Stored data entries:
/-- One drive address: its bus record, rotation monitor, drive sequencer, positioner channel, spare map and pool, its table
entries and its tallies. -/
structure Drive where
  /-- R2: presence and plug type recorded by the last poll. -/
  present : Bool
  plugType : Nat
  /-- R5: the sector counter. -/
  counter : Nat
  /-- R6: the time of the last index pulse, in units of 10 µs. -/
  lastIndex : Option Nat
  /-- R9: the qualification count. -/
  qual : Nat
  /-- R4. -/
  state : DriveState
  /-- R7: the start of the watchdog count, and its length fixed there (R166). -/
  watchFrom : Nat
  watchLimit : Nat
  /-- R9: the time of entry to SPINNING UP. -/
  spinFrom : Nat
  /-- R98: the host-ordered entries by serial number, oldest first. -/
  queue : List Nat
  /-- R98: the pending internal operations. -/
  pendRecal : Bool
  pendLoad : Bool
  pendWrite : Bool
  pendReassign : Bool
  /-- R98: the current operation. -/
  cur : Option Op
  /-- R103: the sweep direction is INWARD. -/
  sweepIn : Bool
  /-- R154: the reservation holder. -/
  holder : Option Port
  /-- R10: the map-held mark. -/
  mapHeld : Bool
  /-- R105, R106: the head select lines. -/
  headSel : Nat
  /-- R75: a data path request stands for the operation's wanted sector. -/
  request : Bool
  chan : Channel
  /-- R50: the entries of the spare map, slots strictly rising; a slot not listed is empty. -/
  spare : List SpareEntry
  /-- R48: the pool states by position; none while the geometry is unset. -/
  pool : List PoolState
  mapState : MapState
  /-- R46: the GEOMETRY entry, absent while unset. -/
  geom : Option Geometry
  profile : Profile
  policy : Policy
  /-- R162: a PUT stored the GEOMETRY, MOTION PROFILE or SPARING POLICY entry while the address was not served; the entry takes
  effect at a power-on in channel mode 8 (log 43). -/
  geomLater : Bool
  profileLater : Bool
  policyLater : Bool
  tally : DriveTallies
deriving DecidableEq, Repr

/-! ## Ports -/

/-- R87, R90: the sector a port's offered slot holds, and the time it became offered. -/
structure Offer where
  oid : Nat
  index : Nat
  since : Nat
deriving DecidableEq, Repr

/-- A port controller. -/
structure PortCtl where
  /-- R149: the order slots. -/
  slots : Quad (Option Order)
  /-- R162. -/
  window : Window
  /-- R165: the PORT ACCESS entry of the port. -/
  access : PortAccess
  /-- R160: the pending notice kinds of each logical drive, as the bits of 9.10. -/
  notices : Oct Byte
  /-- R159: the queued frames of the sources 1 to 3, and the frame in transmission. -/
  replies : List OutFrame
  endings : List OutFrame
  dataReqs : List OutFrame
  sending : Option OutFrame
  /-- R87. -/
  offered : Option Offer
  /-- R169: the per-port tallies. -/
  refusals : Nat
  timeouts : Nat
  protocolErrors : Nat
deriving DecidableEq, Repr

/-! ## Data path and staging store -/

/-- R74, R78: the transfer the path is granted for. -/
structure Xfer where
  sector : Nat
  /-- The sector has started and the transfer is under way. -/
  begun : Bool
  /-- R78: it is a continuation, whose place is taken when it begins. -/
  chained : Bool
  /-- R78: the holder keeps the path for the next sector after this one. -/
  cont : Bool
  /-- R81: the sector start passed on while the transfer runs. -/
  early : Option Nat
  /-- R69: the frame being laid down, for a write. -/
  frame : Option Frame
deriving DecidableEq, Repr

/-- R77: the data path and its arbiter. -/
structure DataPath where
  holder : Option DriveId
  last : DriveId
  burst : Nat
  xfer : Option Xfer
deriving DecidableEq, Repr

/-- R84: the states of a read-ring slot but for EMPTY. -/
inductive RingState where
  | filling
  | held
  | done
  | discard
deriving DecidableEq, Repr

/-- R84: a read-ring slot that is not EMPTY. -/
structure RingSlot where
  state : RingState
  port : Port
  tag : Tag
  oid : Nat
  index : Nat
  data : Option Payload
deriving DecidableEq, Repr

/-- R84: the read ring: the boundary pointer and the non-EMPTY slots from it on, in slot order. They are always one run that
stops before the fill pointer, so the fill pointer and the EMPTY slots are read from it (`Ring.fill`, `Ring.slot`). -/
structure Ring where
  boundary : Nat
  run : List RingSlot
deriving DecidableEq, Repr

/-- R92: the states of a write slot. -/
inductive WriteState where
  | free
  | requested
  | full
  | writing
deriving DecidableEq, Repr

/-- R92, R96: a write slot; `since` is the time it went REQUESTED. -/
structure WriteSlot where
  state : WriteState
  port : Port
  tag : Tag
  oid : Nat
  index : Nat
  since : Nat
  data : List Byte
deriving DecidableEq, Repr

/-! ## Sparing unit and verify engine -/

/-- R120: the cause of a candidate. -/
inductive Cause where
  | recovered
  | unrecovered
  | ordered
  | verify
deriving DecidableEq, Repr

/-- R120: the state of a watch entry. -/
inductive WatchState where
  | counting
  | candidate
  | stuck
deriving DecidableEq, Repr

/-- R120: a watch entry; times are string times in ms. -/
structure WatchEntry where
  drive : DriveId
  home : Track
  count : Nat
  windowStart : Nat
  candTime : Option Nat
  cause : Option Cause
  state : WatchState
deriving DecidableEq, Repr

/-- R120: a watch slot. -/
inductive WatchSlot where
  | empty
  | reserved
  | entry (e : WatchEntry)
deriving DecidableEq, Repr

/-- R126: the states of the reassignment engine. -/
inductive EngineState where
  | free
  | taken
  | copying
deriving DecidableEq, Repr

/-- R126: a place of the track buffer. -/
inductive BufPlace where
  | unused
  | good (p : Payload)
  | lost
deriving DecidableEq, Repr

/-- R126: the reassignment engine. -/
structure ReassignEngine where
  state : EngineState
  slot : Option Nat
  held : Option WatchEntry
  tried : Nat
  seekChecks : Nat
  buffer : List BufPlace
deriving DecidableEq, Repr

/-- R139: the phases of the verify engine. -/
inductive VerifyPhase where
  | trackWrite
  | trackReadBack
  | trialWrite
  | trialReadBack
  | trackRead
deriving DecidableEq, Repr

/-- R139: the current verify. -/
structure VerifyJob where
  drive : DriveId
  port : Port
  tag : Tag
  oid : Nat
  destructive : Bool
  first : Nat
  count : Nat
deriving DecidableEq, Repr

/-- R139: the verify engine; BUSY when `job` is present. -/
structure VerifyEngine where
  job : Option VerifyJob
  track : Nat
  phase : Option VerifyPhase
  verified : Nat
  spared : Nat
  failed : Nat
  dead : Nat
  trial : Option Nat
  tried : Nat
  seekChecks : Nat
  shortfall : Option (Result × SectorAddr)
  /-- R142: failures counted on the current track or trial of a destructive verification, not yet judged. -/
  trackFails : Nat
  /-- R146: sectors failed as it stood when the current track began, and what it goes back to when that track is cut off. -/
  failedBefore : Nat
  /-- R144: the first sector that failed the current track's read-back. -/
  trackFirst : Option Nat
  /-- R145: the first failing sector of a read-only verification. -/
  firstFail : Option SectorAddr
deriving DecidableEq, Repr

/-- R170: the start cause. -/
inductive StartCause where
  | powerOn
  | resetLine
  | resetOrder
deriving DecidableEq, Repr

/-! ## The whole -/

/-- The state of the part. -/
structure State where
  /-- R21: the controller has power. -/
  powered : Bool
  /-- The count of 10 µs units since power-on; string time (R120) is its hundredth part. -/
  clock : Nat
  startCause : StartCause
  plugs : Plugs
  drives : Oct Drive
  ports : Quad PortCtl
  path : DataPath
  ring : Ring
  wslots : Oct WriteSlot
  /-- R93: the slot wait list. -/
  waitList : List Nat
  /-- R120: the 16 watch slots. -/
  watch : List WatchSlot
  reassign : ReassignEngine
  verify : VerifyEngine
  /-- R169: the string tally. -/
  watchOverflows : Nat
  /-- R69, R71: the frames the data path has laid down, by sector key, keys strictly rising. -/
  media : List (Nat × Frame)
  /-- MODEL: how many writes have been cut off, the number of the next free value of R71 (log 6). -/
  cuts : Nat
  /-- MODEL: the next serial number (log 7). -/
  nextOid : Nat
  /-- MODEL: the orders whose result is fixed or held, until their ENDING is queued (log 7). -/
  closing : List Nat
  /-- MODEL: the commands that wait, first in first out. -/
  pending : List Instr
deriving DecidableEq, Repr

/-! ## The state after reset -/

/-- R3: the type 1 motion profile, also that of an unknown type and of an absent drive. -/
def Profile.initial : Profile :=
  { a := 4, vmax := 32, c := 2, settle := 6, offsetUnit := 4, maxOffset := 3, burst := 32, sweep := false }

/-- R168: the power-on sparing policy. -/
def Policy.initial : Policy := { auto := true, threshold := 3, window := 60, verifyThreshold := 1 }

/-- R22: a channel at power-on. -/
def Channel.initial (p : Profile) : Channel :=
  { pos := 0, vel := 0, inward := true, phase := .stopped, target := 0, settle := 0, recalCount := 0, recalLimit := 0,
    known := false, profile := p, staged := none, step := 0 }

def DriveTallies.zero : DriveTallies :=
  { seeks := 0, hardArrivals := 0, seekChecks := 0, recoveredReads := 0, unrecoveredReads := 0, incompleteSectors := 0,
    arbiterMisses := 0, ringMisses := 0, slotMisses := 0, reassignments := 0, reassignFailures := 0 }

/-- R2, R3, R4, R22, R50, R56, R154, R168: a drive address at power-on with no drive found at it. -/
def Drive.initial : Drive :=
  { present := false, plugType := 0, counter := 0, lastIndex := none, qual := 0, state := .absent, watchFrom := 0,
    watchLimit := 0, spinFrom := 0, queue := [], pendRecal := false, pendLoad := false, pendWrite := false,
    pendReassign := false, cur := none, sweepIn := true, holder := none, mapHeld := false, headSel := 0, request := false,
    chan := Channel.initial Profile.initial, spare := [], pool := [], mapState := .clean, geom := none,
    profile := Profile.initial, policy := Policy.initial, geomLater := false, profileLater := false, policyLater := false,
    tally := DriveTallies.zero }

/-- R162: a cleared table window. -/
def Window.cleared : Window := { table := none, drive := 0, index := 0, advance := false }

/-- R168: the PORT ACCESS default: logical n is physical n with WRITE, all kinds unmasked. -/
def PortAccess.initial (maintenance : Bool) : PortAccess :=
  { logical := Oct.of fun d => { phys := some d, right := .write }, maintenance := maintenance, mask := 0 }

/-- R149, R158, R160, R162: a port controller at power-on. -/
def PortCtl.initial (maintenance : Bool) : PortCtl :=
  { slots := Quad.all none, window := Window.cleared, access := PortAccess.initial maintenance, notices := Oct.all 0,
    replies := [], endings := [], dataReqs := [], sending := none, offered := none, refusals := 0, timeouts := 0,
    protocolErrors := 0 }

/-- R77: the arbiter at power-on and string reset. -/
def DataPath.initial : DataPath := { holder := none, last := 7, burst := 0, xfer := none }

/-- R92: a FREE write slot. -/
def WriteSlot.free : WriteSlot := { state := .free, port := 0, tag := 0, oid := 0, index := 0, since := 0, data := [] }

/-- R84: the empty ring. -/
def Ring.initial : Ring := { boundary := 0, run := [] }

/-- R126: the reassignment engine at power-on and string reset. -/
def ReassignEngine.initial : ReassignEngine :=
  { state := .free, slot := none, held := none, tried := 0, seekChecks := 0, buffer := List.replicate 32 .unused }

/-- R139: the verify engine at power-on and string reset. -/
def VerifyEngine.initial : VerifyEngine :=
  { job := none, track := 0, phase := none, verified := 0, spared := 0, failed := 0, dead := 0, trial := none, tried := 0,
    seekChecks := 0, shortfall := none, trackFails := 0, failedBefore := 0, trackFirst := none, firstFail := none }

/-- The plugs of the reset state: DESIGN CHOICE, the spec fixes no setting (log 1). -/
def Plugs.initial : Plugs := { maintenance := 0, mode8 := false, identity := 0 }

/-- The machine right after power-on (R21), with the plugs of log 1, no drive found by the poll and blank media (log 6). -/
def State.reset : State :=
  { powered := true, clock := 0, startCause := .powerOn, plugs := Plugs.initial, drives := Oct.all Drive.initial,
    ports := Quad.of fun p => PortCtl.initial (p = 0), path := DataPath.initial, ring := Ring.initial,
    wslots := Oct.all WriteSlot.free, waitList := [], watch := List.replicate 16 .empty,
    reassign := ReassignEngine.initial, verify := VerifyEngine.initial, watchOverflows := 0, media := [], cuts := 0,
    nextOid := 1, closing := [], pending := [] }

PROBLEM DESCRIPTION
Print the records above verbatim from their first line to the line containing "counter : Nat", both included, and stop there.

SOLVED EXERCISE
/-- One drive address: its bus record, rotation monitor, drive sequencer, positioner channel, spare map and pool, its table
entries and its tallies. -/
structure Drive where
  /-- R2: presence and plug type recorded by the last poll. -/
  present : Bool
  plugType : Nat
  /-- R5: the sector counter. -/
  counter : Nat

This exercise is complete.